One final limiation is that our model only trains on a single connectome. This means that we aren’t able to capture the variation of connectomes within a species. Maybe one day, we will be able to scan connectomes of people in the same way that we are able to scan genomes of people, but that day is likely still far away. We might be able to help this by using the generative compoment of the VGAE to create brains that are physically feasible given the structure of a single connectome, but it would be hard to test. Since we are currently only looking at the connectome of a single species, we likely aren’t capturing an embedding space that finds functionally similar neurons in different animals such as C. elegans, which we may be able to do in future work.

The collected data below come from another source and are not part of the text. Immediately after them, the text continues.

/-! ## `resetBlock` (R220) -/

@[simp] theorem resetBlock_params (s : State) : (resetBlock s).params = s.params := rfl
@[simp] theorem resetBlock_arg (s : State) : (resetBlock s).arg = ⟨0, 0, 0, 0⟩ := rfl
@[simp] theorem resetBlock_latched (s : State) : (resetBlock s).latched = ⟨0, 0, 0, 0⟩ := rfl
@[simp] theorem resetBlock_busy (s : State) : (resetBlock s).busy = false := rfl
@[simp] theorem resetBlock_faulted (s : State) : (resetBlock s).faulted = false := rfl
@[simp] theorem resetBlock_code (s : State) : (resetBlock s).code = .ok := rfl
@[simp] theorem resetBlock_res0 (s : State) : (resetBlock s).res0 = 0 := rfl
@[simp] theorem resetBlock_res1 (s : State) : (resetBlock s).res1 = 0 := rfl
@[simp] theorem resetBlock_se (s : State) : (resetBlock s).se = SeUnit.afterReset := rfl
@[simp] theorem resetBlock_sd (s : State) : (resetBlock s).sd = SdUnit.afterReset := rfl
@[simp] theorem resetBlock_hb (s : State) : (resetBlock s).hb = s.hb := rfl
@[simp] theorem resetBlock_running (s : State) : (resetBlock s).running = none := rfl
@[simp] theorem resetBlock_log (s : State) : (resetBlock s).log = logAfterReset s := rfl
@[simp] theorem resetBlock_inputs (s : State) : (resetBlock s).inputs = s.inputs := rfl
@[simp] theorem resetBlock_readData (s : State) : (resetBlock s).readData = s.readData := rfl
@[simp] theorem resetBlock_draws (s : State) : (resetBlock s).draws = s.draws := rfl

/-! ## `sePush` (R143) -/

@[simp] theorem sePush_params (b : Byte) (s : State) : (sePush b s).params = s.params := rfl
@[simp] theorem sePush_arg (b : Byte) (s : State) : (sePush b s).arg = s.arg := rfl
@[simp] theorem sePush_latched (b : Byte) (s : State) : (sePush b s).latched = s.latched := rfl
@[simp] theorem sePush_busy (b : Byte) (s : State) : (sePush b s).busy = s.busy := rfl
@[simp] theorem sePush_faulted (b : Byte) (s : State) : (sePush b s).faulted = s.faulted := rfl
@[simp] theorem sePush_code (b : Byte) (s : State) : (sePush b s).code = s.code := rfl
@[simp] theorem sePush_res0 (b : Byte) (s : State) : (sePush b s).res0 = s.res0 := rfl
@[simp] theorem sePush_res1 (b : Byte) (s : State) : (sePush b s).res1 = s.res1 := rfl
@[simp] theorem sePush_se (b : Byte) (s : State) : (sePush b s).se = { s.se with buf := s.se.buf.set s.se.count b, count := s.se.count + 1 } := rfl
@[simp] theorem sePush_sd (b : Byte) (s : State) : (sePush b s).sd = s.sd := rfl
@[simp] theorem sePush_hb (b : Byte) (s : State) : (sePush b s).hb = s.hb := rfl
@[simp] theorem sePush_running (b : Byte) (s : State) : (sePush b s).running = s.running := rfl
@[simp] theorem sePush_log (b : Byte) (s : State) : (sePush b s).log = s.log := rfl
@[simp] theorem sePush_inputs (b : Byte) (s : State) : (sePush b s).inputs = s.inputs := rfl
@[simp] theorem sePush_readData (b : Byte) (s : State) : (sePush b s).readData = s.readData := rfl
@[simp] theorem sePush_draws (b : Byte) (s : State) : (sePush b s).draws = s.draws := rfl
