-- ==== Sys2Proof/Laws/Ports.lean ====
section
/-! SUPPORT. What a waiting command can do with an answer, said once, and the induction over the answers it takes. -/

namespace Sys2Proof.Machine

/-- Which input answers which pending request, and what follows: the cases of `answered`. -/
theorem answered_cases {i : Input} {s s' : State} (h : answered i s = some s') :
    (∃ w a, s.running = some (.se w) ∧ i = .sinkAnswer a ∧ s' = seAnswered w a s) ∨
    (∃ a, s.running = some (.sd .read) ∧ i = .readAnswer a ∧ s' = sdReadAnswered a s) ∨
    (∃ k a, s.running = some (.sd (.readN k)) ∧ i = .readAnswer a ∧ s' = sdReadNAnswered k a s) ∨
    (∃ a, s.running = some (.sd .close) ∧ i = .closeAnswer a ∧ s' = sdCloseAnswered a s) := by
  unfold answered at h
  split at h
  · cases h
  · cases i <;> simp at h
    exact .inl ⟨_, _, ‹_›, rfl, h.symm⟩
  · cases i <;> simp at h
    exact .inr (.inl ⟨_, ‹_›, rfl, h.symm⟩)
  · cases i <;> simp at h
    exact .inr (.inr (.inl ⟨_, _, ‹_›, rfl, h.symm⟩))
  · cases i <;> simp at h
    exact .inr (.inr (.inr ⟨_, ‹_›, rfl, h.symm⟩))
  · cases h

/-- Nothing is answered where nothing waits. -/
theorem answered_of_not_running {i : Input} {s : State} (h : s.running = none) : answered i s = none := by
  unfold answered
  rw [h]

/-- A completed command takes no answer: the inputs to come stay as they are. -/
theorem driveOn_of_not_running (is : List Input) {s : State} (h : s.running = none) :
    driveOn is s = { s with inputs := is } := by
  cases is with
  | nil => rfl
  | cons i is => simp [driveOn, answered_of_not_running h]

theorem drive_of_not_running {s : State} (h : s.running = none) : drive s = s := by
  rw [drive, driveOn_of_not_running _ h]

/-- The next answer is taken. -/
theorem driveOn_cons_of_answered {i : Input} {is : List Input} {s s' : State} (h : answered i s = some s') :
    driveOn (i :: is) s = driveOn is s' := by
  simp [driveOn, h]

/-- A sink command takes the next answer of the sink. -/
theorem driveOn_sinkAnswer {w : SeWait} (a : Ack) (is : List Input) {s : State} (h : s.running = some (.se w)) :
    driveOn (.sinkAnswer a :: is) s = driveOn is (seAnswered w a s) :=
  driveOn_cons_of_answered (by simp [answered, h])

/-- An SD_READ takes the next answer of the source. -/
theorem driveOn_readAnswer (a : ReadAnswer) (is : List Input) {s : State} (h : s.running = some (.sd .read)) :
    driveOn (.readAnswer a :: is) s = driveOn is (sdReadAnswered a s) :=
  driveOn_cons_of_answered (by simp [answered, h])

/-- An SD_READN takes the next answer of the source. -/
theorem driveOn_readAnswerN {k : Nat} (a : ReadAnswer) (is : List Input) {s : State}
    (h : s.running = some (.sd (.readN k))) :
    driveOn (.readAnswer a :: is) s = driveOn is (sdReadNAnswered k a s) :=
  driveOn_cons_of_answered (by simp [answered, h])

/-- An SD_CLOSE takes the answer to its close. -/
theorem driveOn_closeAnswer (a : Ack) (is : List Input) {s : State} (h : s.running = some (.sd .close)) :
    driveOn (.closeAnswer a :: is) s = driveOn is (sdCloseAnswered a s) :=
  driveOn_cons_of_answered (by simp [answered, h])

/-- What holds before a command takes answers, and is kept by each answer, holds after: the one induction over the
answers. -/
theorem driveOn_induction {P : State → Prop} (hinputs : ∀ s is, P s → P { s with inputs := is })
    (hanswer : ∀ i s s', P s → answered i s = some s' → P s') (is : List Input) (s : State) (h : P s) :
    P (driveOn is s) := by
  induction is generalizing s with
  | nil => exact hinputs s [] h
  | cons i is ih =>
    rw [driveOn]
    split
    · exact ih _ (hanswer i s _ h ‹_›)
    · exact hinputs s _ h

end Sys2Proof.Machine
end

In this work, we asked if Deep Learning techniques like Variational Graph Autoencoders could learn something about the functions of cells in a connectome using only the graph structure. We found that VGAE did in fact capture relevant structures of the graph, even in the undirected case. It performed similarly to spectral embeding, even when embedding directly into a visualizable 2-d latent space. In the future, we may be able to learn about neurons that serve the same purpose across species, or learn about the underlying low level syntactic structures like for-loops or data types that our brain uses to encode consciousness, vision, and more.